After more then 8 hours I am happy to report again my computer does in fact properly cold boot with my PC8500 ram at 1066MHz.  This means no electricity for at all for more then 8 hours.  It appears that having the north bridge voltage at 1.55V instead of 1.43V is in fact working.   It still double boots from a cold boot using my Corsair PC8500 ram.  However, if I hit the reset button or restart XP it will reboot once (IE like normal).


----------



## dodge99 (Apr 2, 2008)

*Maximus Formula cold boot "resolved"*



EastCoasthandle said:


> It looks like I may have found the problem as to why I was getting Det Dram hangs even though there was nothing wrong with my Corsair PC8500CDF Ram.  Before I tell, I have tried several other methods that didn't work such as:
> -Switching ram to white slots
> -changing timing
> -changing sub timing
> ...



This problem has been resolved for most people !!

There is a design fault with the asus maximus formula motherboard where the PWR-FAN header is drawing power directly from the EATX CPU power plug.

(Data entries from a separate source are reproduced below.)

/-! ## setPart -/

@[simp] theorem Dev.setPart_parts (p : Nat) (P : Part) : (d.setPart p P).parts = Tab.put d.parts p P := rfl
@[simp] theorem Dev.setPart_tiles (p : Nat) (P : Part) : (d.setPart p P).tiles = d.tiles := rfl
@[simp] theorem Dev.setPart_hc (p : Nat) (P : Part) : (d.setPart p P).hc = d.hc := rfl
@[simp] theorem Dev.setPart_mem (p : Nat) (P : Part) : (d.setPart p P).mem = d.mem := rfl
@[simp] theorem Dev.setPart_sram (p : Nat) (P : Part) : (d.setPart p P).sram = d.sram := rfl
@[simp] theorem Dev.setPart_sramBad (p : Nat) (P : Part) : (d.setPart p P).sramBad = d.sramBad := rfl
@[simp] theorem Dev.setPart_cat (p : Nat) (P : Part) : (d.setPart p P).cat = d.cat := rfl
@[simp] theorem Dev.setPart_bases (p : Nat) (P : Part) : (d.setPart p P).bases = d.bases := rfl
@[simp] theorem Dev.setPart_lnk (p : Nat) (P : Part) : (d.setPart p P).lnk = d.lnk := rfl
@[simp] theorem Dev.setPart_ckr (p : Nat) (P : Part) : (d.setPart p P).ckr = d.ckr := rfl
@[simp] theorem Dev.setPart_pins (p : Nat) (P : Part) : (d.setPart p P).pins = d.pins := rfl
@[simp] theorem Dev.setPart_persist (p : Nat) (P : Part) : (d.setPart p P).persist = d.persist := rfl
@[simp] theorem Dev.setPart_sec (p : Nat) (P : Part) : (d.setPart p P).sec = d.sec := rfl
@[simp] theorem Dev.setPart_err (p : Nat) (P : Part) : (d.setPart p P).err = d.err := rfl
@[simp] theorem Dev.setPart_host (p : Nat) (P : Part) : (d.setPart p P).host = d.host := rfl
@[simp] theorem Dev.setPart_therm (p : Nat) (P : Part) : (d.setPart p P).therm = d.therm := rfl
@[simp] theorem Dev.setPart_cfg (p : Nat) (P : Part) : (d.setPart p P).cfg = d.cfg := rfl
@[simp] theorem Dev.setPart_out (p : Nat) (P : Part) : (d.setPart p P).out = d.out := rfl
@[simp] theorem Dev.setPart_fresh (p : Nat) (P : Part) : (d.setPart p P).fresh = d.fresh := rfl
@[simp] theorem Dev.setPart_useClock (p : Nat) (P : Part) : (d.setPart p P).useClock = d.useClock := rfl
@[simp] theorem Dev.setPart_tile (p : Nat) (P : Part) (r : Nat) : (d.setPart p P).tile r = d.tile r := rfl
@[simp] theorem Dev.setPart_hcSet (p : Nat) (P : Part) (r : Nat) : (d.setPart p P).hcSet r = d.hcSet r := rfl
@[simp] theorem Dev.setPart_catEntry (p : Nat) (P : Part) (r : Nat) : (d.setPart p P).catEntry r = d.catEntry r := rfl
@[simp] theorem Dev.setPart_base (p : Nat) (P : Part) (r : Nat) : (d.setPart p P).base r = d.base r := rfl
@[simp] theorem Dev.setPart_port (p : Nat) (P : Part) (r : Nat) : (d.setPart p P).port r = d.port r := rfl
@[simp] theorem Dev.setPart_fn (p : Nat) (P : Part) (r : Nat) : (d.setPart p P).fn r = d.fn r := rfl
@[simp] theorem Dev.setPart_shared (p : Nat) (P : Part) (r : Nat) : (d.setPart p P).shared r = d.shared r := rfl
@[simp] theorem Dev.setPart_beat (p : Nat) (P : Part) : (d.setPart p P).beat = d.beat := rfl

/-! ## onPart -/

@[simp] theorem Dev.onPart_parts (p : Nat) (f : Part → Part) : (d.onPart p f).parts = Tab.put d.parts p (f (d.part p)) := rfl
@[simp] theorem Dev.onPart_tiles (p : Nat) (f : Part → Part) : (d.onPart p f).tiles = d.tiles := rfl
@[simp] theorem Dev.onPart_hc (p : Nat) (f : Part → Part) : (d.onPart p f).hc = d.hc := rfl
@[simp] theorem Dev.onPart_mem (p : Nat) (f : Part → Part) : (d.onPart p f).mem = d.mem := rfl
@[simp] theorem Dev.onPart_sram (p : Nat) (f : Part → Part) : (d.onPart p f).sram = d.sram := rfl
@[simp] theorem Dev.onPart_sramBad (p : Nat) (f : Part → Part) : (d.onPart p f).sramBad = d.sramBad := rfl
@[simp] theorem Dev.onPart_cat (p : Nat) (f : Part → Part) : (d.onPart p f).cat = d.cat := rfl
@[simp] theorem Dev.onPart_bases (p : Nat) (f : Part → Part) : (d.onPart p f).bases = d.bases := rfl
@[simp] theorem Dev.onPart_lnk (p : Nat) (f : Part → Part) : (d.onPart p f).lnk = d.lnk := rfl
@[simp] theorem Dev.onPart_ckr (p : Nat) (f : Part → Part) : (d.onPart p f).ckr = d.ckr := rfl
@[simp] theorem Dev.onPart_pins (p : Nat) (f : Part → Part) : (d.onPart p f).pins = d.pins := rfl
@[simp] theorem Dev.onPart_persist (p : Nat) (f : Part → Part) : (d.onPart p f).persist = d.persist := rfl
@[simp] theorem Dev.onPart_sec (p : Nat) (f : Part → Part) : (d.onPart p f).sec = d.sec := rfl
@[simp] theorem Dev.onPart_err (p : Nat) (f : Part → Part) : (d.onPart p f).err = d.err := rfl
@[simp] theorem Dev.onPart_host (p : Nat) (f : Part → Part) : (d.onPart p f).host = d.host := rfl
@[simp] theorem Dev.onPart_therm (p : Nat) (f : Part → Part) : (d.onPart p f).therm = d.therm := rfl
@[simp] theorem Dev.onPart_cfg (p : Nat) (f : Part → Part) : (d.onPart p f).cfg = d.cfg := rfl
@[simp] theorem Dev.onPart_out (p : Nat) (f : Part → Part) : (d.onPart p f).out = d.out := rfl
@[simp] theorem Dev.onPart_fresh (p : Nat) (f : Part → Part) : (d.onPart p f).fresh = d.fresh := rfl
@[simp] theorem Dev.onPart_useClock (p : Nat) (f : Part → Part) : (d.onPart p f).useClock = d.useClock := rfl
@[simp] theorem Dev.onPart_tile (p : Nat) (f : Part → Part) (r : Nat) : (d.onPart p f).tile r = d.tile r := rfl
@[simp] theorem Dev.onPart_hcSet (p : Nat) (f : Part → Part) (r : Nat) : (d.onPart p f).hcSet r = d.hcSet r := rfl
@[simp] theorem Dev.onPart_catEntry (p : Nat) (f : Part → Part) (r : Nat) : (d.onPart p f).catEntry r = d.catEntry r := rfl
@[simp] theorem Dev.onPart_base (p : Nat) (f : Part → Part) (r : Nat) : (d.onPart p f).base r = d.base r := rfl
@[simp] theorem Dev.onPart_port (p : Nat) (f : Part → Part) (r : Nat) : (d.onPart p f).port r = d.port r := rfl
@[simp] theorem Dev.onPart_fn (p : Nat) (f : Part → Part) (r : Nat) : (d.onPart p f).fn r = d.fn r := rfl
@[simp] theorem Dev.onPart_shared (p : Nat) (f : Part → Part) (r : Nat) : (d.onPart p f).shared r = d.shared r := rfl
@[simp] theorem Dev.onPart_beat (p : Nat) (f : Part → Part) : (d.onPart p f).beat = d.beat := rfl

/-! ## onTile -/

@[simp] theorem Dev.onTile_parts (n : Nat) (f : TileSt → TileSt) : (d.onTile n f).parts = d.parts := rfl
@[simp] theorem Dev.onTile_tiles (n : Nat) (f : TileSt → TileSt) : (d.onTile n f).tiles = Tab.put d.tiles n (f (d.tile n)) := rfl
@[simp] theorem Dev.onTile_hc (n : Nat) (f : TileSt → TileSt) : (d.onTile n f).hc = d.hc := rfl
@[simp] theorem Dev.onTile_mem (n : Nat) (f : TileSt → TileSt) : (d.onTile n f).mem = d.mem := rfl
@[simp] theorem Dev.onTile_sram (n : Nat) (f : TileSt → TileSt) : (d.onTile n f).sram = d.sram := rfl
@[simp] theorem Dev.onTile_sramBad (n : Nat) (f : TileSt → TileSt) : (d.onTile n f).sramBad = d.sramBad := rfl
@[simp] theorem Dev.onTile_cat (n : Nat) (f : TileSt → TileSt) : (d.onTile n f).cat = d.cat := rfl
@[simp] theorem Dev.onTile_bases (n : Nat) (f : TileSt → TileSt) : (d.onTile n f).bases = d.bases := rfl
@[simp] theorem Dev.onTile_lnk (n : Nat) (f : TileSt → TileSt) : (d.onTile n f).lnk = d.lnk := rfl
@[simp] theorem Dev.onTile_ckr (n : Nat) (f : TileSt → TileSt) : (d.onTile n f).ckr = d.ckr := rfl
@[simp] theorem Dev.onTile_pins (n : Nat) (f : TileSt → TileSt) : (d.onTile n f).pins = d.pins := rfl
@[simp] theorem Dev.onTile_persist (n : Nat) (f : TileSt → TileSt) : (d.onTile n f).persist = d.persist := rfl
@[simp] theorem Dev.onTile_sec (n : Nat) (f : TileSt → TileSt) : (d.onTile n f).sec = d.sec := rfl
@[simp] theorem Dev.onTile_err (n : Nat) (f : TileSt → TileSt) : (d.onTile n f).err = d.err := rfl
@[simp] theorem Dev.onTile_host (n : Nat) (f : TileSt → TileSt) : (d.onTile n f).host = d.host := rfl
@[simp] theorem Dev.onTile_therm (n : Nat) (f : TileSt → TileSt) : (d.onTile n f).therm = d.therm := rfl
@[simp] theorem Dev.onTile_cfg (n : Nat) (f : TileSt → TileSt) : (d.onTile n f).cfg = d.cfg := rfl
@[simp] theorem Dev.onTile_out (n : Nat) (f : TileSt → TileSt) : (d.onTile n f).out = d.out := rfl
@[simp] theorem Dev.onTile_fresh (n : Nat) (f : TileSt → TileSt) : (d.onTile n f).fresh = d.fresh := rfl
@[simp] theorem Dev.onTile_useClock (n : Nat) (f : TileSt → TileSt) : (d.onTile n f).useClock = d.useClock := rfl
@[simp] theorem Dev.onTile_part (n : Nat) (f : TileSt → TileSt) (r : Nat) : (d.onTile n f).part r = d.part r := rfl
@[simp] theorem Dev.onTile_seq (n : Nat) (f : TileSt → TileSt) (r j : Nat) : (d.onTile n f).seq r j = d.seq r j := rfl
@[simp] theorem Dev.onTile_hcSet (n : Nat) (f : TileSt → TileSt) (r : Nat) : (d.onTile n f).hcSet r = d.hcSet r := rfl
@[simp] theorem Dev.onTile_catEntry (n : Nat) (f : TileSt → TileSt) (r : Nat) : (d.onTile n f).catEntry r = d.catEntry r := rfl
@[simp] theorem Dev.onTile_base (n : Nat) (f : TileSt → TileSt) (r : Nat) : (d.onTile n f).base r = d.base r := rfl
@[simp] theorem Dev.onTile_port (n : Nat) (f : TileSt → TileSt) (r : Nat) : (d.onTile n f).port r = d.port r := rfl
@[simp] theorem Dev.onTile_fn (n : Nat) (f : TileSt → TileSt) (r : Nat) : (d.onTile n f).fn r = d.fn r := rfl
@[simp] theorem Dev.onTile_shared (n : Nat) (f : TileSt → TileSt) (r : Nat) : (d.onTile n f).shared r = d.shared r := rfl
@[simp] theorem Dev.onTile_beat (n : Nat) (f : TileSt → TileSt) : (d.onTile n f).beat = d.beat := rfl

If you have a fan connected to this header it is pulling enough power away from the +12v1 tap that there isn't enough juice getting to other components when the capacitors are cold?

To rectify the problem disconnect your chassis fan from the PWR-FAN header


Thanks to CDex for finding this fault


----------



## EastCoasthandle (Apr 2, 2008)

great news, thanks.  However, I have no fan on the power -fan header.


----------



## dodge99 (Apr 2, 2008)

EastCoasthandle said:


> great news, thanks.  However, I have no fan on the power -fan header.




 

Oh well .. it was worth a shot

I had a very similar problem to you, I RMA'd two boards before "cdex" over at pcperspective discovered this design fault. Now my maximus is very stable, no boot or stability issues (but i only overclock too 3.2ghz on a q6600)...

The only other thing some people have suggested is try using the 8 pin connector but you probably already tried that..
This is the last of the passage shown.